We had 2 cal guys come on board one time for a week or so. The day before we were gonna leave port we did some engine checks and the loop for the pitch on one of the propellers was dead. We had a fun time even figuring out where the circuit ran, where the xmitter was or even exactly where it got it's speed reference. There were 8 or 10 pitch indicators in the loop.

I asked the cal guys "did you guys do anything with the pitch indicator loop, it's not working"

"we never touched any of that"

Ok, hmm.

after about 4 hours I went outside where one of the meters was. It had a big red "REJECTED" sticker on it. Popped it open and jumped it with my meter and the loop came up normal.

That was a sunday and my entire department was ashore hosting a BBQ on the beach drinkin beer...with the "cal guys" in attendance.


----------



## gpop (May 14, 2018)

Mbit said:


> The "cal guys".
> 
> We had 2 cal guys come on board one time for a week or so. The day before we were gonna leave port we did some engine checks and the loop for the pitch on one of the propellers was dead. We had a fun time even figuring out where the circuit ran, where the xmitter was or even exactly where it got it's speed reference. There were 8 or 10 pitch indicators in the loop.
> 
> ...


Why would the cal guy know what hes working on. I been to lots of places where i have no idea what the sensor does. I know how to test the sensor and check the cal but where it fits in the scope of production i have no idea. 
This is why we generally have a helper/runner assigned by the company who puts us on the equipment and ensures it safe for us to work on it.


----------



## Mbit (Feb 28, 2020)

gpop said:


> Why would the cal guy know what hes working on. I been to lots of places where i have no idea what the sensor does. I know how to test the sensor and check the cal but where it fits in the scope of production i have no idea.
> This is why we generally have a helper/runner assigned by the company who puts us on the equipment and ensures it safe for us to work on it.

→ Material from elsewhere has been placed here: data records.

-- ==== Sys2Proof/Tests/Slice0.lean ====
section
/-! SUPPORT. Tests: ill-formed terms refused, words written out from 30_encoding.md, single steps against the numbers the spec
prints, and for every statement with hypotheses a state and operands that meet them (`wit_…`). -/

set_option maxRecDepth 100000

namespace Sys2Proof.Machine.Tests

/-! ## WellFormed: one ill-formed term for each check -/

theorem wf_refuses_n : (Instr.rsEncode 32 1).wellFormed = false := by decide
theorem wf_refuses_k : (Instr.rsEncode 1 256).wellFormed = false := by decide
theorem wf_refuses_eval_m : (Instr.matEval 8).wellFormed = false := by decide
theorem wf_refuses_mask_m : (Instr.matMask 8).wellFormed = false := by decide
theorem wf_accepts_bounds :
    (Instr.rsEncode 31 255).wellFormed = true ∧ (Instr.rsEncode 0 0).wellFormed = true ∧
      (Instr.matEval 7).wellFormed = true ∧ (Instr.matMask 7).wellFormed = true := by decide

/-! ## Decode: a word of every row, bit by bit from 30_encoding.md R101 to R105 -/

theorem decode_nop : decode 0b00000000_00000000_00000000_00000000 = .ok .nop := by decide
theorem decode_clear : decode 0b00000000_00000000_00000000_00000001 = .ok .clear := by decide
theorem decode_reset : decode 0b00000000_00000000_00000000_00000010 = .ok .reset := by decide
/-- k = 16 in bits 23:16, n = 10 in bits 12:8 (41_rs_encoder.md R165, the example's word 0x00100A10). -/
theorem decode_rsEncode : decode 0b00000000_00010000_00001010_00010000 = .ok (.rsEncode 10 16) := by decide
theorem decode_eccSymbol : decode 0b00000000_00000000_00000000_00010001 = .ok .eccSymbol := by decide
theorem decode_matFrame : decode 0b00000000_00000000_00000000_00100000 = .ok .matFrame := by decide
theorem decode_matPlace : decode 0b00000000_00000000_00000000_00100001 = .ok .matPlace := by decide
/-- m = 6 in bits 10:8. -/
theorem decode_matEval : decode 0b00000000_00000000_00000110_00100010 = .ok (.matEval 6) := by decide
/-- m = 3 in bits 10:8. -/
theorem decode_matMask : decode 0b00000000_00000000_00000011_00100011 = .ok (.matMask 3) := by decide
theorem decode_matBuild : decode 0b00000000_00000000_00000000_00100100 = .ok .matBuild := by decide
theorem decode_pngWrite : decode 0b00000000_00000000_00000000_00110000 = .ok .pngWrite := by decide
/-- The four illegal words of 30_encoding.md R107. -/
theorem decode_illegal :
    decode 0x00000003 = .error .unassignedOp ∧ decode 0x00000100 = .error .reservedBits ∧
      decode 0x00000822 = .error .reservedBits ∧ decode 0x00012010 = .error .reservedBits := by decide
theorem decode_table_word : decodeTableWord 32 0x00FF1F10 = some (.rsEncode 31 255) := by decide

/-! ## Numbers the spec prints -/

/-- 41_rs_encoder.md R152. -/
theorem gmul_examples : gmul 0x53 0xCA = 0x8F ∧ gmul 2 0x80 = 0x1D ∧ gmul 2 0x40 = 0x80 := by decide
/-- 41_rs_encoder.md R154, G[7]. -/
theorem genPoly_seven : genPoly 7 = [0x01, 0x7F, 0x7A, 0x9A, 0xA4, 0x0B, 0x44, 0x75] := by decide +kernel
/-- 41_rs_encoder.md R156, the trace for n = 2. -/
theorem rsenc_trace : rsenc [0x12, 0x34, 0x56] 2 = [0x98, 0xE8] := by decide
/-- 42_matrix_builder.md R201. -/
theorem formatWord_examples :
    formatWord 1 0 = 0x5412 ∧ formatWord 1 2 = 0x5E7C ∧ formatWord 0 0 = 0x77C4 := by decide
/-- 42_matrix_builder.md R206: the first and the last entries of PlaceOrder(1), and its length 8·26. -/
theorem placeOrder_one :
    (placeOrder 1).take 5 = [(20, 20), (19, 20), (20, 19), (19, 19), (20, 18)] ∧
      (placeOrder 1).drop 204 = [(1, 11), (0, 11), (1, 12), (0, 12)] ∧ (placeOrder 1).length = 208 := by decide +kernel
/-- 43_png_writer.md R268, "Wikipedia". -/
theorem adler_example : adler32 [0x57, 0x69, 0x6B, 0x69, 0x70, 0x65, 0x64, 0x69, 0x61] = 0x11E60398 := by decide +kernel
/-- 43_png_writer.md R269, "123456789". -/
theorem crc_example : crc32 [0x31, 0x32, 0x33, 0x34, 0x35, 0x36, 0x37, 0x38, 0x39] = 0xCBF43926 := by decide +kernel

/-! ## Single steps -/

/-- What `f` reads of the next state. -/
def nextOf {α : Type} (o : Host.Outcome State Fault Refusal) (f : State → α) : Option α :=
  match o with
  | .next t => some (f t)
  | .fault _ => none
  | .refused _ => none

/-- A command word pending. -/
def pend (w : Word) (s : State) : State := { s with pending := w, busy := true }

/-- A failed state, as in the example of 40_system_commands.md R138. -/
def failed : State := { State.reset with result := 0xFFFFEC78, errcmd := 0x00000024, haz := true }

/-- 40_system_commands.md R137: from reset NOP leaves STATUS = 0x00000002. -/
theorem test_nop : nextOf (step (State.reset.withFetchWord 32 0)) statusWord = some 0x00000002 := by decide
/-- 40_system_commands.md R138. -/
theorem test_clear :
    nextOf (step (pend 1 failed)) (fun t => (t.result, t.errcmd, statusWord t)) = some (0, 0, 0x00000002) := by decide
/-- 40_system_commands.md R139. -/
theorem test_reset :
    nextOf (step (pend 2 { failed with level := 3, rsSrc := 9 })) (fun t => (t.level, t.rsSrc, statusWord t)) =
      some (1, 0, 0x00000002) := by decide
/-- 41_rs_encoder.md R156's trace through RS_ENCODE n=2 k=3, from DBUF[5] to EBUF[4094]. -/
theorem test_rsEncode :
    nextOf (step (pend 0x00030210
        { State.reset with mem := [(0x1005, 0x12), (0x1006, 0x34), (0x1007, 0x56)], rsSrc := 5, rsDst := 4094 }))
      (fun t => (t.ebuf 4094, t.ebuf 4095, t.result)) = some (0x98, 0xE8, 0) := by decide +kernel
/-- 41_rs_encoder.md R165: n = 31 fails; the code is -5000. -/
theorem test_rsEncode_fails :
    nextOf (step (pend 0x00011F10 State.reset)) (fun t => (t.result, t.errcmd, t.mem)) =
      some (0xFFFFEC78, 0x00011F10, []) := by decide
/-- 95_test_vectors.md 3.2: the EC codewords of "HELLO", Version 1, Medium. -/
theorem test_eccSymbol :
    nextOf (step (pend 0x11
        { State.reset with
          version := 1, mem := cellsFrom 0x1000
            [0x20, 0x2B, 0x0B, 0x78, 0xCC, 0x00, 0xEC, 0x11, 0xEC, 0x11, 0xEC, 0x11, 0xEC, 0x11, 0xEC, 0x11] }))
      (fun t => t.bytesAt 0x2000 10) = some [0x4D, 0xDD, 0x85, 0x13, 0xDB, 0x5F, 0x47, 0x73, 0x9A, 0x65] := by decide +kernel
/-- 42_matrix_builder.md R220: the example's MCFG and STATUS, with the writes that do not depend on MAT. -/
theorem test_matFrame :
    nextOf (step (pend 0x20 { State.reset with version := 1, level := 2 })) (fun t => (mcfgWord t, statusWord t)) =
      some (0x00150001, 0x00000012) := by decide +kernel
/-- 42_matrix_builder.md R220: VERSION 41 fails. -/
theorem test_matFrame_fails :
    nextOf (step (pend 0x20 { State.reset with version := 41 })) (fun t => (t.result, t.mstate)) =
      some (0xFFFFEC78, .empty) := by decide
/-- 42_matrix_builder.md R221: CWLEN 26 for Version 1; MLEVEL from LEVEL; the scores dropped. -/
theorem test_matPlace :
    nextOf (step (pend 0x21 { State.reset with mstate := .framed, mver := 1, msize := 21, level := 3, maskSel := 5 }))
      (fun t => (t.cwlen, t.mlevel, t.mstate, t.maskSel)) = some (26, 3, .placed, 0) := by decide +kernel
/-- 42_matrix_builder.md R221: with no frame, code -5001. -/
theorem test_matPlace_fails :
    nextOf (step (pend 0x21 State.reset)) (fun t => (t.result, t.errcmd)) = some (0xFFFFEC77, 0x21) := by decide
/-- 42_matrix_builder.md R222: PENV bit 6 set, the others kept. -/
theorem test_matEval :
    nextOf (step (pend 0x622 { State.reset with mstate := .placed, penv := 0x81 })) (fun t => (t.penv, t.mstate)) =
      some (0xC1, .placed) := by decide +kernel
/-- 42_matrix_builder.md R222: in phase MASKED it fails. -/
theorem test_matEval_fails :
    nextOf (step (pend 0x622 { State.reset with mstate := .masked })) (fun t => (t.result, t.penv)) =
      some (0xFFFFEC77, 0) := by decide
/-- 42_matrix_builder.md R223. -/
theorem test_matMask :
    nextOf (step (pend 0x523 { State.reset with mstate := .placed })) (fun t => (t.maskSel, t.mstate, t.penv)) =
      some (5, .masked, 0x20) := by decide +kernel
/-- 42_matrix_builder.md R223: it fails in phase FRAMED. -/
theorem test_matMask_fails :
    nextOf (step (pend 0x523 { State.reset with mstate := .framed })) (fun t => (t.result, t.mstate)) =
      some (0xFFFFEC77, .framed) := by decide
/-- 42_matrix_builder.md R224: VERSION 0 fails. -/
theorem test_matBuild_fails :
    nextOf (step (pend 0x24 State.reset)) (fun t => (t.result, t.errcmd)) = some (0xFFFFEC78, 0x24) := by decide
/-- 43_png_writer.md R274, R271: the signature and IHDR's width in a written stream of an 8 by 8 all-light image. -/
theorem test_pngWrite :
    nextOf (step (pend 0x30 { State.reset with mstate := .masked })) (fun t => (t.bytesAt 0x20000 20, t.olen, t.ovalid)) =
      some ([0x89, 0x50, 0x4E, 0x47, 0x0D, 0x0A, 0x1A, 0x0A, 0, 0, 0, 0x0D, 0x49, 0x48, 0x44, 0x52, 0, 0, 0, 8], 140, true) := by
  decide +kernel
/-- 43_png_writer.md R276: the colour (256, 0, 0) fails and nothing is written. -/
theorem test_pngWrite_fails :
    nextOf (step (pend 0x30 { State.reset with mstate := .masked, colorEn := true, colorR := 256 }))
      (fun t => (t.result, t.ovalid, t.mem)) = some (0xFFFFEC78, false, []) := by decide
/-- 40_system_commands.md R140: a discarded write sets HAZ; 20_memory.md R75: a bus error does not. -/
theorem test_busy_writes :
    (portAccess (.write32 0x18 7) (pend 0 State.reset)).2 = { pend 0 State.reset with haz := true } ∧
      portAccess (.write32 0x08 7) (pend 0 State.reset) = (.err, pend 0 State.reset) := by decide

/-- The STATUS of 43_png_writer.md R276's example, 0x0000FF72, and the MCFG of 42_matrix_builder.md R220's, 0x00150001, as the
host reads them. -/
theorem test_register_reads :
    (portAccess (.read32 0x08)
        { State.reset with done := true, mstate := .masked, ovalid := true, penv := 0xFF }).1 = .okWord 0x0000FF72 ∧
      (portAccess (.read32 0x34) { State.reset with mver := 1, msize := 21 }).1 = .okWord 0x00150001 := by decide
/-- 43_png_writer.md R261: the bytes of a dark and of a light pixel in RGB. -/
theorem test_colour_order :
    let c := ({ State.reset with colorEn := true, colorR := 0x12, colorG := 0x34, colorB := 0x56 } : State).colourMode
    pixelBytes c true = [0x12, 0x34, 0x56] ∧ pixelBytes c false = [0xFF, 0xFF, 0xFF] := by decide

/-! ## Witnesses: states and operands that meet the statements' hypotheses -/

/-- A state in the phase `p` with the MCFG of Version `v`. -/
def inPhase (p : Phase) (v : BitVec 6) : State :=
  { State.reset with mstate := p, mver := v, msize := BitVec.ofNat 8 (side v.toNat) }

/-- A command word pending, with the core to move and then a host access. -/
def scheduled (w : Word) (s : State) : State := { pend w s with inputs := [.core, .host (.read32 0x08)] }

/-- Both ways the core can be next; with these, the witnesses below meet the hypothesis `coreNext` too. -/
theorem wit_coreNext (w : Word) (s : State) (h : s.inputs = []) :
    (pend w s).coreNext [] ∧ (scheduled w s).coreNext [.host (.read32 0x08)] :=
  ⟨.inl ⟨h, rfl⟩, .inr rfl⟩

Because he took a working meter and during the course of testing made it not work. 

If I'm working and I blow something up or trip something (I've been in the same exact situation so I understand), and someone asks me "hey did you possibly do anything to make XXX not work?" I'm gonna say "well I'm not sure but I did just blow up a meter and reject it, could that have something to do with it?"


----------